During good economic times, all tax revenue that is collected tends to be spent thus ignoring the reality that an economic downturn is somewhere in the future. This unsound fiscal behavior has left many states completely unprepared for economic downturns, even when three major recessions have hit in the past 20 years. Rainy Day funds allow for essential services to be provided for in true emergencies when tax revenue is decreased. Specific macroeconomic indicators, such as a defined increase in the unemployment rate, should be used to determine whether stabilization funds may be used.

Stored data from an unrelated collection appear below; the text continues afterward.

/-- Settles O28: each kind by what its bytes decode to, a batch by the entries it comes to. -/
theorem schedAppendAddsEntries : Obligations.SchedAppendAddsEntries := by
  unfold Obligations.SchedAppendAddsEntries
  intro tag s h hl
  refine ⟨fun seg edge flags x y g a b hn => ?_, fun x y z d pad hn hpad => ?_, fun x j c pad hn hpad => ?_,
    fun x v pad hn hpad => ?_, fun k pad hk hpad => ?_, fun body m h1 h8 hb => ⟨fun es he => ?_, fun k he => ?_⟩⟩
  · have hentry := entryAt_play seg edge flags x y g a b s.schedule.length
    simp only
    split
    · next hok => exact exec_schedAppend_one h hl (by simp [le16, le32]) hn (hentry.trans (if_pos hok))
    · next hbad => exact exec_schedAppend_one_none h (by simp [le16, le32]) (hentry.trans (if_neg hbad))
  · have hentry := entryAt_dwell x y z d pad s.schedule.length
    simp only
    split
    · next hok => exact exec_schedAppend_one h hl (by simp [le16, le32, hpad]) hn (hentry.trans (if_pos hok))
    · next hbad => exact exec_schedAppend_one_none h (by simp [le16, le32, hpad]) (hentry.trans (if_neg hbad))
  · have hentry := entryAt_rep x j c pad s.schedule.length
    simp only
    split
    · next hok => exact exec_schedAppend_one h hl (by simp [le16, hpad]) hn (hentry.trans (if_pos hok))
    · next hbad => exact exec_schedAppend_one_none h (by simp [le16, hpad]) (hentry.trans (if_neg hbad))
  · exact exec_schedAppend_one h hl (by simp [le16, hpad]) hn (entryAt_mark x v pad _)
  · exact exec_schedAppend_one_none h (by simp [hpad]) (entryAt_unknown k pad _ hk)
  · have hlen : es.length = m := by
      rw [entriesFrom_ok_length he, hb]
      omega
    have hf := schedAppendFits_of_length h1 h8 hb
    refine ⟨hlen, ?_⟩
    split
    · next hfull => exact exec_schedAppend_full h hf he (by omega)
    · next hroom => exact exec_schedAppend_adds h hl hf he (by omega)
  · have hlt := entriesFrom_error_lt he
    exact ⟨by omega, exec_schedAppend_error h (schedAppendFits_of_length h1 h8 hb) he⟩

end Sys2Proof.Machine
end

section
/-! PROOF. SCHED_TRUNCATE and SCHED_CLEAR (R49, R50): O29. -/

namespace Sys2Proof.Machine

variable {s : State} {tag : Byte}

/-- R193: the device once it has taken a request. -/
abbrev withTaken (kind tag : Byte) (s : State) : State := { s with link := taken s kind tag .answered }

/-- A request of fitting length that is taken. -/
theorem onRequest_withLength {kind : Byte} {n : Nat} {body : List Byte} {f : State → State} (h : linkFree s = true)
    (hb : body.length = n) (hn : n ≤ 1040) :
    onRequest kind tag body (withLength n body f) s = f (withTaken kind tag s) := by
  rw [onRequest_free h (hb.trans_le hn), withLength, if_pos hb]

theorem exec_schedTruncate (k : BitVec 16) (h : linkFree s = true) : exec (.schedTruncate tag (le16 k)) s =
    .next (settle (truncateEffect k.toNat (withTaken 0x31 tag s))) := by
  have hk : le16At (le16 k) 0 = k := le16_append k
  rw [exec, execSchedTruncate, hk, onRequest_withLength h (by simp [le16]) (by omega)]

/-- R49: a truncation is refused where it would reach the cursor or the entry in force of a run not STOPPED. -/
theorem truncationRefused_iff {k : Nat} : truncationRefused k s = true ↔
    s.config.mode = .active ∧ s.run.state ≠ .stopped ∧
      (k ≤ s.sequencer.cursor ∨ ∃ e, s.sequencer.entry = some e ∧ k ≤ e) := by
  cases he : s.sequencer.entry <;> simp [truncationRefused, isActive, he, and_assoc]

theorem truncateEffect_badValue {k : Nat} (h : s.schedule.length < k) :
    truncateEffect k s = answer .badValue .empty s := if_pos h

theorem truncateEffect_inUse {k : Nat} (h : k ≤ s.schedule.length) (hr : truncationRefused k s = true) :
    truncateEffect k s = answer .inUse .empty s := (if_neg (Nat.not_lt.mpr h)).trans (if_pos hr)

theorem truncateEffect_ok {k : Nat} (h : k ≤ s.schedule.length) (hr : ¬ truncationRefused k s = true) :
    truncateEffect k s = answer .ok (.schedCount k) (redoReaching k { s with schedule := s.schedule.take k }) :=
  (if_neg (Nat.not_lt.mpr h)).trans (if_neg hr)

theorem redoReaching_of_none {k : Nat} (h : s.sequencer.lookahead = none) : redoReaching k s = s := by
  unfold redoReaching
  simp only [h]

theorem exec_schedClear (h : linkFree s = true) : exec (.schedClear tag []) s =
    .next (clearEffect (withTaken 0x32 tag s)) := by
  rw [exec, execSchedClear, onRequest_withLength (n := 0) h rfl (by omega)]

/-- Settles O29: the refusals by R49's checks in order, SCHED_CLEAR by the run it may not disturb. -/
theorem schedTruncateAndClearSpareRun : Obligations.SchedTruncateAndClearSpareRun := by
  unfold Obligations.SchedTruncateAndClearSpareRun
  refine ⟨fun tag k s h hl => ?_, fun tag s h => ?_⟩
  · intro touches refused
    have hexec := exec_schedTruncate (tag := tag) k h
    have hiff := truncationRefused_iff (s := withTaken 0x31 tag s) (k := k.toNat)
    refine ⟨fun hk => ?_, fun hk ht => ?_, fun hk ht => ?_⟩
    · rw [truncateEffect_badValue (s := withTaken 0x31 tag s) hk, answer_answered (s := s) rfl] at hexec
      exact hexec
    · rw [truncateEffect_inUse (s := withTaken 0x31 tag s) hk (hiff.2 ht), answer_answered (s := s) rfl] at hexec
      exact hexec
    · rw [truncateEffect_ok (s := withTaken 0x31 tag s) hk (fun hr => ht (hiff.1 hr)), redoReaching_of_none,
        answer_answered (s := s) rfl] at hexec
      · exact hexec
      · exact hl
  · rw [exec_schedClear h]
    simp only [clearEffect, isActive, decide_eq_true_eq]
    split <;> exact congrArg Host.Outcome.next (answer_answered rfl)

end Sys2Proof.Machine
end

section
/-! PROOF. The end of a play (R36, R37, R59, R103) with no lookahead standing, and the abort of an entry (R62, R103): what
each leaves alone. -/

namespace Sys2Proof.Machine

variable {s t u : State} {id : Nat}

/-! ## The store while pages are released (R11) -/

/-- The store is left as it was, or the granted operation has completed in it; either way its completion gives the same. -/
def storeSettled (s t : State) : Prop :=
  completeInStore t = completeInStore s ∧ (t.store = s.store ∨ t.store = completeInStore s)

theorem storeSettled.trans (h : storeSettled s t) (h' : storeSettled t u) : storeSettled s u := by
  obtain ⟨hc, hs⟩ := h
  obtain ⟨hc', hs'⟩ := h'
  refine ⟨hc'.trans hc, ?_⟩
  rcases hs' with e | e
  · rw [e]; exact hs
  · exact .inr (e.trans hc)

theorem storeSettled_of_outer (ho : outer t = outer s) (hs : t.store = s.store) : storeSettled s t :=
  have ⟨_, _, _, _, hc, _⟩ := outer_parts ho
  ⟨hc, .inl hs⟩

theorem storeSettled_releasePages (ps : List Nat) : storeSettled s (releasePages ps s) :=
  ⟨completeInStore_releasePages ps s, releasePages_store ps s⟩

theorem storeSettled_swapIn (hl : s.sequencer.lookahead = none) : storeSettled s (swapIn id s) := by
  rcases hr : (descriptor s id).repl with _ | r
  · rw [swapIn, hr]; exact storeSettled_of_outer rfl rfl
  · rw [swapIn_some hl hr]
    exact (storeSettled_releasePages (s := carriedAtSwap id (setDescriptor id _ s)) _).trans
      (storeSettled_of_outer (outer_raiseEvent _ _ _) (raiseEvent_store _ _ _ _))

/-! ## A segment's play ends (R36, R37) -/

/-- R37: the data that waits READY to replace a descriptor's. -/
def waitingData (d : Descriptor) : Option SegData :=
  match d.repl with
  | some r => if r.state = .ready then some r.data else none
  | none => none

/-- R37, R38: a descriptor once the play of its segment has ended. -/
def endedDescriptor (d : Descriptor) : Descriptor :=
  match waitingData d with
  | some e => { state := .ready, data := e, doubleErrors := 0, inPlay := false, repl := none }
  | none => { d with inPlay := false }

/-- R38: the events once the play of segment `id` has ended. -/
def endedEvents (id : Nat) (s : State) : EventQueue :=
  match waitingData (descriptor s id) with
  | some e => (raiseEvent .replacementApplied id e.frames s).events
  | none => s.events

theorem waitingRepl_eq (id : Nat) (s : State) : waitingRepl id s = waitingData (descriptor s id) := rfl

theorem waitingData_eq_some {d : Descriptor} {e : SegData} :
    waitingData d = some e ↔ ∃ r, d.repl = some r ∧ r.state = .ready ∧ r.data = e := by
  unfold waitingData
  split
  · next r hr => simp [hr]
  · next hr => simp [hr]

/-- A play's end of a segment whose replacement does not wait READY. -/
theorem endSegPlay_plain (h : waitingData (descriptor s id) = none) :
    endSegPlay id s = setDescriptor id { descriptor s id with inPlay := false } s := by
  by_cases hid : id < 64
  · have hw : waitingRepl id (setDescriptor id { descriptor s id with inPlay := false } s) = none := by
      rw [waitingRepl_eq, descriptor_setDescriptor_same _ hid]
      exact h
    simp [endSegPlay, hw]
  · rw [endSegPlay, setDescriptor_out _ (Nat.not_lt.mp hid), waitingRepl_eq, h]
    rfl

/-- A play's end of a segment whose replacement waits READY. -/
theorem endSegPlay_swap {r : Replacement} (hl : s.sequencer.lookahead = none) (hr : (descriptor s id).repl = some r)
    (hready : r.state = .ready) : endSegPlay id s = raiseEvent .replacementApplied id r.data.frames
      (releasePages (descriptor s id).data.pages (carriedAtSwap id (setDescriptor id
        { state := .ready, data := r.data, doubleErrors := 0, inPlay := false, repl := none } s))) := by
  have hid := lt_of_repl hr
  have hd := descriptor_setDescriptor_same (s := s) { descriptor s id with inPlay := false } hid
  have hr' : (descriptor (setDescriptor id { descriptor s id with inPlay := false } s) id).repl = some r := by
    rw [hd]; exact hr
  have hw : (waitingRepl id (setDescriptor id { descriptor s id with inPlay := false } s)).isSome = true := by
    rw [waitingRepl_some hr', decide_eq_true hready]
  rw [endSegPlay]
  simp only [hw, if_true]
  rw [swapIn_some (s := setDescriptor id _ s) hl hr', hd, setDescriptor_setDescriptor]

theorem judgesOnly_endSegPlay (hl : s.sequencer.lookahead = none) : judgesOnly id s (endSegPlay id s) := by
  simp only [endSegPlay]
  have hset := judgesOnly_setDescriptor (s := s) (id := id) { descriptor s id with inPlay := false }
  split
  · exact hset.trans (judgesOnly_swapIn hl)
  · exact hset

theorem storeSettled_endSegPlay (hl : s.sequencer.lookahead = none) : storeSettled s (endSegPlay id s) := by
  simp only [endSegPlay]
  have hset : storeSettled s (setDescriptor id { descriptor s id with inPlay := false } s) :=
    storeSettled_of_outer rfl rfl
  split
  · exact hset.trans (storeSettled_swapIn hl)
  · exact hset

theorem descriptor_endSegPlay (hl : s.sequencer.lookahead = none) (hid : id < 64) :
    descriptor (endSegPlay id s) id = endedDescriptor (descriptor s id) := by
  rcases hw : waitingData (descriptor s id) with _ | e
  · rw [endSegPlay_plain hw, descriptor_setDescriptor_same _ hid, endedDescriptor, hw]
  · obtain ⟨r, hr, hready, rfl⟩ := waitingData_eq_some.1 hw
    rw [endSegPlay_swap hl hr hready, descriptor_raiseEvent, descriptor, releasePages_segments, endedDescriptor, hw]
    exact descriptor_setDescriptor_same _ hid

theorem endSegPlay_events (hl : s.sequencer.lookahead = none) : (endSegPlay id s).events = endedEvents id s := by
  rcases hw : waitingData (descriptor s id) with _ | e
  · rw [endSegPlay_plain hw, endedEvents, hw]; rfl
  · obtain ⟨r, hr, hready, rfl⟩ := waitingData_eq_some.1 hw
    rw [endSegPlay_swap hl hr hready, endedEvents, hw]
    exact raiseEvent_events_congr _ _ _ (by simp) (by simp)

/-! ## The summary and the capture record close -/

/-- R86: the counts return to 0; the setpoints and the held values stand. -/
theorem channel_zeroCounts {c : Nat} (hc : c < 16) : tget (zeroCounts s).pipeline.channels c =
    { tget s.pipeline.channels c with clampCount := 0, slewCount := 0 } := tget_tmap _ _ hc

theorem closeSummary_eq (a j : Bool) (s : State) : closeSummary a j s =
    { s with
      pipeline := { s.pipeline with channels := (zeroCounts s).pipeline.channels }
      summaries := (closeSummary a j s).summaries, events := (closeSummary a j s).events } := by
  unfold closeSummary
  split
  · rfl
  · simp only [queueSummary]
    rw [raiseEvent_eq]
    split <;> rfl

@[simp] theorem closeSummary_store (a j : Bool) : (closeSummary a j s).store = s.store := by rw [closeSummary_eq]
@[simp] theorem closeSummary_segments (a j : Bool) : (closeSummary a j s).segments = s.segments := by rw [closeSummary_eq]

theorem closeRecord_eq (e : Bool) (s : State) : closeRecord e s = { s with capture := (closeRecord e s).capture } := by
  simp only [closeRecord]
  split
  · rfl
  · split <;> rfl

theorem closeCapture_eq (a : Bool) (s : State) : closeCapture a s = { s with capture := (closeCapture a s).capture } := by
  unfold closeCapture
  split
  · exact closeRecord_eq a s
  · rfl

/-! ## A play ends (R59, R103) -/

/-- R59, R103: a play whose summary has closed, in segment table, pipeline and summaries. -/
def summarized (p : PlayParams) (aborted joined : Bool) (s : State) : State :=
  closeSummary aborted joined (endSegPlay p.seg (withdrawReads .play s))

/-- R59: the pipeline and the sequencer are rid of a play. -/
def withoutPlay (s : State) : State :=
  { s with pipeline := { s.pipeline with params := none }, sequencer := { s.sequencer with fetch := .none } }

/-- R59, R103: the play in progress ends, block by block. -/
theorem endPlay_play {p : PlayParams} (a j : Bool) (hp : s.pipeline.params = some (.play p)) :
    endPlay a j s = closeCapture a (withoutPlay (summarized p a j s)) := by
  simp only [endPlay, hp, withoutPlay, summarized]

/-- A play's end has nothing to do where no play is in progress. -/
theorem endPlay_noPlay (a j : Bool) (hp : ∀ p, s.pipeline.params ≠ some (.play p)) : endPlay a j s = s := by
  unfold endPlay
  split
  · next p h => exact absurd h (hp p)
  · rfl

/-- The parts that the end of a play leaves alone: all but the store, the pool, the arbiter, the sweep, the segments, the
captures, the summaries, the events, what the sequencer has fetched and carries, and the pipeline's parameters and
counts. -/
def endsOnly (s t : State) : Prop :=
  t = { s with
        store := t.store, pool := t.pool, arbiter := t.arbiter, sweep := t.sweep, segments := t.segments
        capture := t.capture, summaries := t.summaries, events := t.events
        sequencer := { s.sequencer with carried := t.sequencer.carried, fetch := t.sequencer.fetch }
        pipeline := { s.pipeline with channels := t.pipeline.channels, params := t.pipeline.params } }

theorem endsOnly_refl : endsOnly s s := rfl

theorem endsOnly.trans (h : endsOnly s t) (h' : endsOnly t u) : endsOnly s u := by
  unfold endsOnly at *
  rw [h', h]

The impacts from economic downturns are not always confined to one fiscal year, therefore stabilization funds should not be drained completely in one fiscal year. States could benefit from specific withdrawal percentages that provide a phased withdrawal over one to three fiscal years allocating more funding when the downturn is at its worst and less funding as the revenues begin to recover. This should be considered in the stress and volatility test and should not create artificial barriers to using these funds when they are needed. As with deposits, all rules or indicators should be explained in the Constitutional amendment so that Rainy Day funds aren’t used or restricted inappropriately in the future.

Require a Super Majority to Withdraw Funds

Some states have accessed stabilization funds during good economic years in order to increase politically popular line items. This is a perverse use of a Rainy Day fund and would be less likely to occur if a supermajority, either two-thirds or three-fourths of the state legislature, were required to access the fund. However, this high bar would not be difficult to meet when needed. Even the most prudent fiscal hawks in the legislature would recognize the need to use stabilization funds when truly necessary.

Rainy Day Funds Should not be used for Unnecessary or Wasteful Spending

Stabilization funds should only be used for essential spending not covered by recurring tax revenue. Economic downturns present an opportunity for governors and legislators to work together to ensure unnecessary spending is eliminated before Rainy Day funding is used. Stabilization funds should not be used for corporate welfare line items, tourism, arts councils, or other quasi-government boards, agencies, or similar unnecessary spending.

It should be clear that an emergency is not simply defined as a budget shortfall or the desire for increased spending. There should be no other circumstances that the funds should be used other than what is contained in the constitutional amendment.